— Dataset excerpts —
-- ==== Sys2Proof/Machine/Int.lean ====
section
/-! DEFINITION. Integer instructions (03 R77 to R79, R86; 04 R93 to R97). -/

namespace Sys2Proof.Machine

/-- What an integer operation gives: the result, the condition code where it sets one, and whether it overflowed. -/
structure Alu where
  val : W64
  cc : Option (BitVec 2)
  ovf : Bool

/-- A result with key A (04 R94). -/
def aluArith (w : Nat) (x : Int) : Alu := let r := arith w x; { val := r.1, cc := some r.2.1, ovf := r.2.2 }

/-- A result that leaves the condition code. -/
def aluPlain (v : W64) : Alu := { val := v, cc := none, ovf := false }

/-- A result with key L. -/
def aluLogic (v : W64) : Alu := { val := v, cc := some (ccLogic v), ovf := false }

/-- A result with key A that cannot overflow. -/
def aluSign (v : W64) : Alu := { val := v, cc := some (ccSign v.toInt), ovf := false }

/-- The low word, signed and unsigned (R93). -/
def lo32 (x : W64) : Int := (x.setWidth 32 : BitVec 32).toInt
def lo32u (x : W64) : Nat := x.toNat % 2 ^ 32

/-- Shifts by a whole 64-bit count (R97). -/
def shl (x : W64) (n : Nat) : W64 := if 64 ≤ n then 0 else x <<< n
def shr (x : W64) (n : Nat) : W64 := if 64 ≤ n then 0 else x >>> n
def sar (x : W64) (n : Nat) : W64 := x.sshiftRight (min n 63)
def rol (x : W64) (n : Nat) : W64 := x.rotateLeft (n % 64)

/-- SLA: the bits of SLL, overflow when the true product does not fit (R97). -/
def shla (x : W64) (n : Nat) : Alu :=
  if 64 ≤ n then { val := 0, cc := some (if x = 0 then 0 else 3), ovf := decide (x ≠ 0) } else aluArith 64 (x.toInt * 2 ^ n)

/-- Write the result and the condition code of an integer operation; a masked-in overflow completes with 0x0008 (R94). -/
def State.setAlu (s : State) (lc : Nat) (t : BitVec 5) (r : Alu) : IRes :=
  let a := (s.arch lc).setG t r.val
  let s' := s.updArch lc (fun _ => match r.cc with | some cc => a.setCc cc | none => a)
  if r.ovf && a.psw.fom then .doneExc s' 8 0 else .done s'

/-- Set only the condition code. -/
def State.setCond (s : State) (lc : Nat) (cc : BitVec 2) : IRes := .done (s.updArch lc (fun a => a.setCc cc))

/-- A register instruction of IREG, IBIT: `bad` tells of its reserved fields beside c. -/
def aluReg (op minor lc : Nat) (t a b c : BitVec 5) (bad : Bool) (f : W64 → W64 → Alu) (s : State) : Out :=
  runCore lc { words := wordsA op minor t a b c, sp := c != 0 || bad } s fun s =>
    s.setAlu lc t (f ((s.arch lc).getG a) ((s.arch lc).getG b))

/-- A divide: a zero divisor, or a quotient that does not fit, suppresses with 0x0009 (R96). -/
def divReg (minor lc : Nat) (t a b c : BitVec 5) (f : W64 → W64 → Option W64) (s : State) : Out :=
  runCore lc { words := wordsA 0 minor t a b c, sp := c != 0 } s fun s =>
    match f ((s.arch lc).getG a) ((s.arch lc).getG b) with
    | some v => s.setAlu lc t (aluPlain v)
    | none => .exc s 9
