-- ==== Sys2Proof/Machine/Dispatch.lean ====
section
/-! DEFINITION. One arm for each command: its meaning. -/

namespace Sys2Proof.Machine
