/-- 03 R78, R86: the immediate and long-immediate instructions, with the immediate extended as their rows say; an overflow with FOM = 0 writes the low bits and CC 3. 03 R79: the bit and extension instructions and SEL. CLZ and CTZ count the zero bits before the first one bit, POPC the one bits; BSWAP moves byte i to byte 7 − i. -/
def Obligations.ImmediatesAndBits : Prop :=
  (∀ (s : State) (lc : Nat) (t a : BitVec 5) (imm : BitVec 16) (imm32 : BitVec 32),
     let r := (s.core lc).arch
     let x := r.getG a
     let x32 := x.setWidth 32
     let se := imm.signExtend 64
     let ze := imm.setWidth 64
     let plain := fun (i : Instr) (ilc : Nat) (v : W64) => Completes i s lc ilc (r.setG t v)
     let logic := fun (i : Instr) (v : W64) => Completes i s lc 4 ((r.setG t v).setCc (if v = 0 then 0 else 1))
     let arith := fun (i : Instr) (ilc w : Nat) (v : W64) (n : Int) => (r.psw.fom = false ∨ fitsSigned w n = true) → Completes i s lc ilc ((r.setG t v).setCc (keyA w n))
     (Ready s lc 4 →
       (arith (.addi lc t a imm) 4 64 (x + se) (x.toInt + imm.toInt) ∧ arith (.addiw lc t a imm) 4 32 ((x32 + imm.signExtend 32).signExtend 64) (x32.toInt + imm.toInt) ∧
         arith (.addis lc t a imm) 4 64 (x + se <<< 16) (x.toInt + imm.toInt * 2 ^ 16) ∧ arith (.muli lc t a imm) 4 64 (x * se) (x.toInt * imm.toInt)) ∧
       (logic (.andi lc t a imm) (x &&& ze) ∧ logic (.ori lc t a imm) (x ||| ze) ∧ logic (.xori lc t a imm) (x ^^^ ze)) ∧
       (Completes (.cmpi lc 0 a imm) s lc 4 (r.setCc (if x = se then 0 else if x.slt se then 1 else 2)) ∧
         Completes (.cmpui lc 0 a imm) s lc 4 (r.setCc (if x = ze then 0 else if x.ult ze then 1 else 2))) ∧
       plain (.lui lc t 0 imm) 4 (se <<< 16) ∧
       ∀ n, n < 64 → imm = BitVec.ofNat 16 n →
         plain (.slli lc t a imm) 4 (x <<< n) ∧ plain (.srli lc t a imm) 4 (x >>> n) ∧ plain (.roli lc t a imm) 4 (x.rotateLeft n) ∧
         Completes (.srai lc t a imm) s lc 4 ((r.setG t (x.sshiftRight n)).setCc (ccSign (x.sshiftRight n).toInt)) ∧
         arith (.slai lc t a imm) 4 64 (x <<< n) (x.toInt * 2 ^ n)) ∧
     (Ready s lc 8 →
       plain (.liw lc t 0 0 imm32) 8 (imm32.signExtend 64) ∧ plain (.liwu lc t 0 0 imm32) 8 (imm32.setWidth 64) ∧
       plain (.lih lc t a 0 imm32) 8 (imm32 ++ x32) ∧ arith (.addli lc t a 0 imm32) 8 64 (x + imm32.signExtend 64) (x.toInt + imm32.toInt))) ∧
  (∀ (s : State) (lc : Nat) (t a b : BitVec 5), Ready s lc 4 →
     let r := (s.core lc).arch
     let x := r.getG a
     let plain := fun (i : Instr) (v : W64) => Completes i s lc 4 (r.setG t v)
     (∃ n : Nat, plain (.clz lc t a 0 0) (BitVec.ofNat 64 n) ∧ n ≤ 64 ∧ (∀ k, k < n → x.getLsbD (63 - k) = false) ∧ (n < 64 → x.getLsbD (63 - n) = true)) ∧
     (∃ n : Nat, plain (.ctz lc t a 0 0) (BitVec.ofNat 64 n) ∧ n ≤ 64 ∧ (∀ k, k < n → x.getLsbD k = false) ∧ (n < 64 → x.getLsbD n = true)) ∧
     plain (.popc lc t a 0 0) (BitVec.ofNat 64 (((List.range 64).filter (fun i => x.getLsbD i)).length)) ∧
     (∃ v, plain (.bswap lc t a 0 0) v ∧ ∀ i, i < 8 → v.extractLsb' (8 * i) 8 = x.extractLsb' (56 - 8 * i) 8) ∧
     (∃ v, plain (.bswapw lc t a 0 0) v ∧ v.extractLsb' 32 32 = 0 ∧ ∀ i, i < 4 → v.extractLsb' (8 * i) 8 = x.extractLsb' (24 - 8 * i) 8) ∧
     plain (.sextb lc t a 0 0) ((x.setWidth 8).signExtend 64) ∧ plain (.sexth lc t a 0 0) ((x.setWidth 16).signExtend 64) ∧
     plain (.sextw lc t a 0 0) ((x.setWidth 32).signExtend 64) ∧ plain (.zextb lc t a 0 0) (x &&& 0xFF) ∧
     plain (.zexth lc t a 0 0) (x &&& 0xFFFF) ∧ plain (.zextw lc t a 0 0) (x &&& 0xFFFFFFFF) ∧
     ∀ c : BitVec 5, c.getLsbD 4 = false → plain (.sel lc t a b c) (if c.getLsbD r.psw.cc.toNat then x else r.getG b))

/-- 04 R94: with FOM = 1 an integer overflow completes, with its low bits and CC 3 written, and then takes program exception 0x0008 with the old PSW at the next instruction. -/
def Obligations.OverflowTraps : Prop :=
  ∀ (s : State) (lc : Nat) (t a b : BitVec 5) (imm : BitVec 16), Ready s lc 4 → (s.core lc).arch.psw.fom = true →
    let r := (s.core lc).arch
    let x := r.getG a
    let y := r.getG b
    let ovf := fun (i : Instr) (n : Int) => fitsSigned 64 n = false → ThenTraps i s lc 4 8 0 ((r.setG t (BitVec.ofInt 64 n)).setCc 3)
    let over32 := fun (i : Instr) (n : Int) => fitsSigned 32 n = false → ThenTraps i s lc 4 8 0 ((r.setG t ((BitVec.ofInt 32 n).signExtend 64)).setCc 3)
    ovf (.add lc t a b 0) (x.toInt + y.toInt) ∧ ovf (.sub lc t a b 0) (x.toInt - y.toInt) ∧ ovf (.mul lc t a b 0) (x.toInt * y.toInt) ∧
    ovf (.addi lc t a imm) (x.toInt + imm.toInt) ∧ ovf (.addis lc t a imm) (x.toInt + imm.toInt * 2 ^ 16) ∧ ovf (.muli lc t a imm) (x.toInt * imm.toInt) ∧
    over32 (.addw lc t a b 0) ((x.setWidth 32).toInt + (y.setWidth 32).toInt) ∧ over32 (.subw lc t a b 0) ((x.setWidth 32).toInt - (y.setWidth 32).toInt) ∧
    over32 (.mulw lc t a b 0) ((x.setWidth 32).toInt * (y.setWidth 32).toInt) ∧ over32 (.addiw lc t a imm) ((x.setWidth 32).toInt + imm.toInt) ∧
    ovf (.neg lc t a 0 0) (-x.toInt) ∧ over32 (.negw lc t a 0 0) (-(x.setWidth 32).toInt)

— Instructions to follow —
From the records above, transcribe without alteration every line from the one with "plain (.sextb lc" to the one with "lc).arch.psw.fom = true →", inclusive.

— Result for this task —
     plain (.sextb lc t a 0 0) ((x.setWidth 8).signExtend 64) ∧ plain (.sexth lc t a 0 0) ((x.setWidth 16).signExtend 64) ∧
     plain (.sextw lc t a 0 0) ((x.setWidth 32).signExtend 64) ∧ plain (.zextb lc t a 0 0) (x &&& 0xFF) ∧
     plain (.zexth lc t a 0 0) (x &&& 0xFFFF) ∧ plain (.zextw lc t a 0 0) (x &&& 0xFFFFFFFF) ∧
     ∀ c : BitVec 5, c.getLsbD 4 = false → plain (.sel lc t a b c) (if c.getLsbD r.psw.cc.toNat then x else r.getG b))

/-- 04 R94: with FOM = 1 an integer overflow completes, with its low bits and CC 3 written, and then takes program exception 0x0008 with the old PSW at the next instruction. -/
def Obligations.OverflowTraps : Prop :=
  ∀ (s : State) (lc : Nat) (t a b : BitVec 5) (imm : BitVec 16), Ready s lc 4 → (s.core lc).arch.psw.fom = true →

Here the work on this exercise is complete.